The SSP has launched a campaign against this blatant attack on the working-class movement and the right to protest.

See: www.scottishsocialistparty.org.uk

LIVINGSTONE SHOULD APOLOGISE FOR "NAZI" JIBE

Ken Livingstone is still entangled in the scandal caused last February when he called a Jewish reporter for the London Evening Standard a Nazi concentration camp guard. He now faces a hearing in December by the Standards Board for England, a watchdog body for local government, which has the power to ban Livingstone from public office for up to five years.

The incident with the reporter seemed at first to have been what Livingstone says it was, a matter of Livingstone, tired and emotional after a social gathering, giving vent to his deep loathing for the Evening Standard. At first he abused the reporter as equivalent to a Nazi war criminal. The drunken train of thought here was that the Evening Standard’s stablemate, the Daily Mail, had supported British and other fascists in the 1930s. (The Standard was not linked to the Mail then.)

When the reporter responded that he was Jewish, something else clicked in Livingstone’s brain — the urge to kick the Jew in the crotch, to be as offensive as possible. He then compared him to a Nazi concentration camp guard and his work for the Standard to concentration camp guarding. Nasty, but also silly and ridiculous.

It was what happened afterwards that turned it into a politically serious incident. He refused to retract or apologise to the reporter.

Livingstone has a long history of involvement with some of the rabid “Anti-Zionists” — in practice, anti-Jewish — segments of the pseudo-left, notably with the defunct Workers Revolutionary Party. He is now surrounded by “political advisers” from that segment of the psuedo left — the one time leaders of the International Marxist Group (a pseudo-Trotskyist group). They now go collectively under the name of “Socialist Action”.

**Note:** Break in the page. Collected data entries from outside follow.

/-- Settles O18: openers count up to NEST_MAX; a closer looks at the structure opened last, or at the kind of the scan where none is. -/
theorem scanCountsStructures : Obligations.ScanCountsStructures := by
  intro s k w c kind opened h
  rw [step_scansCode h]
  refine ⟨?_, ?_, ?_, ?_, ?_, ?_, ?_, ?_, ?_, ?_, ?_, ?_, ?_⟩
  · rintro rfl hroom
    rw [scanCode_if, scanOpen_room (by rw [fetched_cfg]; exact hroom), withMode_eq]
  · intro hc hroom
    rw [scanCode_loop hc, scanOpen_room (by rw [fetched_cfg]; exact hroom), withMode_eq]
  · rintro rest rfl rfl
    rw [scanCode_endIf, scanEndIf, withMode_eq]
  · rintro rest hc rfl
    rw [scanCode_close hc, scanClose, withMode_eq]
  · rintro rest rfl rfl
    rw [scanCode_else, scanElse]
  · rintro rfl hne
    rw [scanCode_do, scanDo, if_neg]
    rintro ⟨ho, hk⟩
    exact hne.elim (· ho) (· hk)
  · rintro rest (rfl | rfl) rfl
    · rw [scanCode_endIf, scanEndIf]
    · rw [scanCode_else, scanElse]
  · rintro rest hc rfl
    rw [scanCode_close hc, scanClose]
  · rintro rfl rfl (rfl | rfl | hc)
    · rw [scanCode_endIf]; rfl
    · rw [scanCode_else]; rfl
    · rw [scanCode_close hc]; rfl
  · rintro rfl rfl rfl
    rw [scanCode_else]; rfl
  · rintro rfl rfl (rfl | rfl)
    · rw [scanCode_endIf]; rfl
    · rw [scanCode_else]; rfl
  · rintro rfl hk hc
    rw [scanCode_close hc, scanClose, if_neg (by rcases hk with rfl | rfl <;> decide)]
  · rintro (rfl | hc) hfull
    · rw [scanCode_if, scanOpen_full (by rw [fetched_cfg]; exact hfull)]
    · rw [scanCode_loop hc, scanOpen_full (by rw [fetched_cfg]; exact hfull)]

end Sys2Proof.Machine

/-!
PROOF. Execution control, calls and threads (spec/40_control.md R135 to R146, spec/41_calls_threads.md R160 to R174): what jumps, loops,
calls, returns and the creation of a thread each come to, and from these the statements.
-/
namespace Sys2Proof.Machine

/-! ## DO, DELAY and SKIP (R135 to R137) -/

theorem exec_delay (s : State) : exec .delay s = execDelay s := rfl

theorem exec_skip (s : State) : exec .skip s = execSkip s := rfl

/-- Settles O20: DO's meaning is the state itself, DELAY's a pop and one update. -/
theorem doAndDelayComplete : Obligations.DoAndDelayComplete := by
  refine ⟨fun s => rfl, fun s x rest hs => ?_⟩
  rw [exec_delay, execDelay, pop_cons hs]
  simp

/-- SKIP with a parameter: the pop leaves the tests of the slot, the distance and the target. -/
theorem exec_skip_cons {s : State} {x : W56} {rest : List W56} (hs : s.cur.stack = x :: rest) :
    exec .skip s =
      if s.here.toNat % 2 = 1 then .refused .skipAtOddAddress
      else if x.toNat % 2 = 1 then .next (s.restart .alignment s.here.toNat)
      else if 2 ^ 28 ≤ nextWord s.here.toNat + x.toNat then .refused .targetOutsideMemory
      else .next (s.setCur
        { s.cur with
          stack := rest, pc := BitVec.ofNat 28 (nextWord s.here.toNat + x.toNat), mode := .scan .skSkip [] }) := by
  rw [exec_skip, execSkip, pop_cons hs]
  simp [State.here]

/-- Settles O21: each outcome is a branch of the tests after the pop. -/
theorem skipJumpsAndScans : Obligations.SkipJumpsAndScans := by
  intro s x rest hs
  rw [exec_skip_cons hs]
  refine ⟨fun hslot hx hin => ?_, fun hslot hx => ?_, fun hslot hx hout => ?_, fun hslot => ?_⟩
  · rw [if_neg (by omega), if_neg (by omega), if_neg (Nat.not_le.2 hin)]
  · rw [if_neg (by omega), if_pos hx]
  · rw [if_neg (by omega), if_neg (by omega), if_pos hout]
  · rw [if_pos hslot]

/-! ## Loops (R141 to R146) -/

theorem exec_repeatMark (s : State) : exec .repeatMark s = execRepeat s := rfl

theorem exec_repIf (s : State) : exec .repIf s = execRepIf s := rfl

theorem exec_untilMark (s : State) : exec .untilMark s = execUntil s := rfl

theorem exec_whileMark (s : State) : exec .whileMark s = execWhile s := rfl

theorem exec_breakLoop (s : State) : exec .breakLoop s = execBreak s := rfl

theorem exec_again (s : State) : exec .again s = execAgain s := rfl

theorem partnerIsNop_iff (s : State) :
    s.partnerIsNop = true ↔ slotCode (decide (s.here.toNat % 2 = 0)) s.cur.icr = 0x7f := by
  rw [State.partnerIsNop, beq_iff_eq]

/-- Whether the partner is NOP does not depend on the data stack. -/
theorem partnerIsNop_setStack (s : State) (xs : List W56) :
    (s.setCur { s.cur with stack := xs }).partnerIsNop = s.partnerIsNop := by
  simp [State.partnerIsNop, State.here]

theorem openLoop_room {s : State} (h : callCount s.cur.ctl < s.cfg.cstackSize) :
    openLoop s = .next (s.setCur { s.cur with ctl := .loopE (nextWord s.here.toNat) :: s.cur.ctl }) := by
  rw [openLoop, pushCall_room h, withCtl_eq]

theorem openLoop_full {s : State} (h : s.cfg.cstackSize ≤ callCount s.cur.ctl) :
    openLoop s = .next (s.restart .callOverflow s.here.toNat) := by
  rw [openLoop, pushCall_full h, raise]

/-- REPIF with a parameter. -/
theorem exec_repIf_cons {s : State} {x : W56} {rest : List W56} (hs : s.cur.stack = x :: rest) :
    exec .repIf s =
      if !s.partnerIsNop then .refused .partnerNotNop
      else if x = 0 then .next (s.setCur { s.cur with stack := rest, mode := .scan .skLoop [] })
      else openLoop (s.setCur { s.cur with stack := rest }) := by
  rw [exec_repIf, execRepIf, pop_cons hs]
  simp [partnerIsNop_setStack]

/-- Settles O24: the partner decides first, then REPIF's parameter, then the room on the call stack. -/
theorem repeatAndRepifOpenLoops : Obligations.RepeatAndRepifOpenLoops := by
  refine ⟨fun s hp => ?_, fun s hp => ?_⟩
  · rw [← partnerIsNop_iff] at hp
    rw [exec_repeatMark, execRepeat, if_pos hp]
    refine ⟨openLoop_room, openLoop_full, fun x rest hs => ?_⟩
    rw [exec_repIf_cons hs, hp]
    refine ⟨fun hx => ?_, fun hx hroom => ?_, fun hx hfull => ?_⟩
    · simp [hx]
    · rw [if_neg (by decide), if_neg hx, openLoop_room (by simpa using hroom)]
      simp [State.here]
    · rw [if_neg (by decide), if_neg hx, openLoop_full (by simpa using hfull)]
      simp [State.here]
  · have hn : ¬s.partnerIsNop = true := fun h => hp ((partnerIsNop_iff s).1 h)
    rw [exec_repeatMark, execRepeat, if_neg hn]
    refine ⟨rfl, fun hne => ?_⟩
    obtain ⟨x, rest, hs⟩ := List.exists_cons_of_ne_nil hne
    rw [exec_repIf_cons hs, if_pos (by simpa using hn)]

theorem exec_untilMark_cons {s : State} {x : W56} {rest : List W56} (hs : s.cur.stack = x :: rest) :
    exec .untilMark s = closeLoop (x == 0) (s.setCur { s.cur with stack := rest }) := by
  rw [exec_untilMark, execUntil, pop_cons hs, withStack_eq]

Somehow we doubt that an attempt will be made to ban Livingstone from public office. Even so, he should apologise to the Jewish reporter.

Comments

Submitted by Anonymous (not verified) on Thu, 22/09/2005 - 08:59

This article entirely misses the point. You say you doubt that any attempt will be made to ban Livingstone from office, but where is your evidence for this? In fact that is exactly the process that is now underway.

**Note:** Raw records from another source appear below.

-- ==== Sys2Proof/Config.lean ====
section
/-! DEFINITION. What an implementation fixes (spec/00_scope.md R7), this block's values of it, and
the free value of the bytes the spec leaves unspecified at reset (spec/70_reset_and_hazards.md R196). -/

namespace Sys2Proof

/-- The codes LENGTH_ERROR_CODE and ECHO_ERROR_CODE range over (R7: "may each be any of the codes
CrcMismatch, AddressMismatch, FunctionMismatch or ByteCountMismatch"). -/
inductive MismatchCode where
  | crcMismatch
  | addressMismatch
  | functionMismatch
  | byteCountMismatch
  deriving DecidableEq, Repr

/-- The implementation parameters of R7, under the spec's own names. -/
structure Params where
  /-- FRAME_MAX: capacity of IN_BUF in bytes, and the largest frame a command can consume. -/
  frameMax : Nat
  /-- LENGTH_ERROR_CODE: the code of a parse command's failed length check. -/
  lengthErrorCode : MismatchCode
  /-- ECHO_ERROR_CODE: the code of PARSE_WRITE_SINGLE when bytes 2 to 5 do not echo. -/
  echoErrorCode : MismatchCode
  /-- STRICT_RANGE: builds also reject addr above 247, and BUILD_READ count above 125. -/
  strictRange : Bool
  /-- REJECT_ZERO_WRITE_VALUE: BUILD_WRITE_SINGLE rejects value 0. -/
  rejectZeroWriteValue : Bool
  deriving DecidableEq, Repr

/-- R7: "FRAME_MAX may be any value from 8 to 256". -/
def Params.wf (p : Params) : Bool := decide (8 ≤ p.frameMax) && decide (p.frameMax ≤ 256)

/-- The values R7 fixes for this block. -/
def Params.block : Params where
  frameMax := 256
  lengthErrorCode := .byteCountMismatch
  echoErrorCode := .byteCountMismatch
  strictRange := false
  rejectZeroWriteValue := false

/-- WORDS_MAX = floor((FRAME_MAX - 5) / 2) (R8). -/
def Params.wordsMax (p : Params) : Nat := (p.frameMax - 5) / 2

/-- FREE VALUE (R196, U3, U4; log 7): the byte a buffer offset holds while nothing has written it
since reset. The first argument is the reset the machine last came out of (`State.draws`), the
second the offset: one draw per byte and per reset, under no law. No body, so nothing can be
proved of any value of it. -/
opaque Config.freeByte : Nat → Nat → BitVec 8

end Sys2Proof
end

Livingstone's comments offended some people, although no one has seriously made the case that they were anti-semitic. But offending people ought not to constitute an offence serious enough to get you barred from office. Unless an elected politician is guilty of a criminal offence it is hard to see how anyone can make the case that an unelected body should be able to remove them from office mid-term.

The AWL got the Livingstone question wrong six years ago when you vacillated about whether to support him when the Blairites were trying to stitch him up. You even ran an article saying that you could not choose between Jeffrey Archer and Ken Livingstone, although you subsequently ran a 'Socialist Campaign for a Livingstone Victory' that was more useful to Dobson's campaign than it was to the left.

Now Livingstone faces another bureaucratic mechanism that could see him blocked from office, and once again you dodge the main point.

The issue here is who chooses the mayor of London. Livingstone was elected by Londoners and only Londoners should decide who their mayor is.

The Standards Board for England and the Adjudication Panel are unelected New Labour quangos that ought to have no role in deciding whether an elected politician stays in office. As night follows day such bodies will be biased against politicians of the left..

The whole Standards Board process is the worst kind of New Labour bureaucratic imposition. The AWL should come out unequivocally against this process and stop sitting on the fence.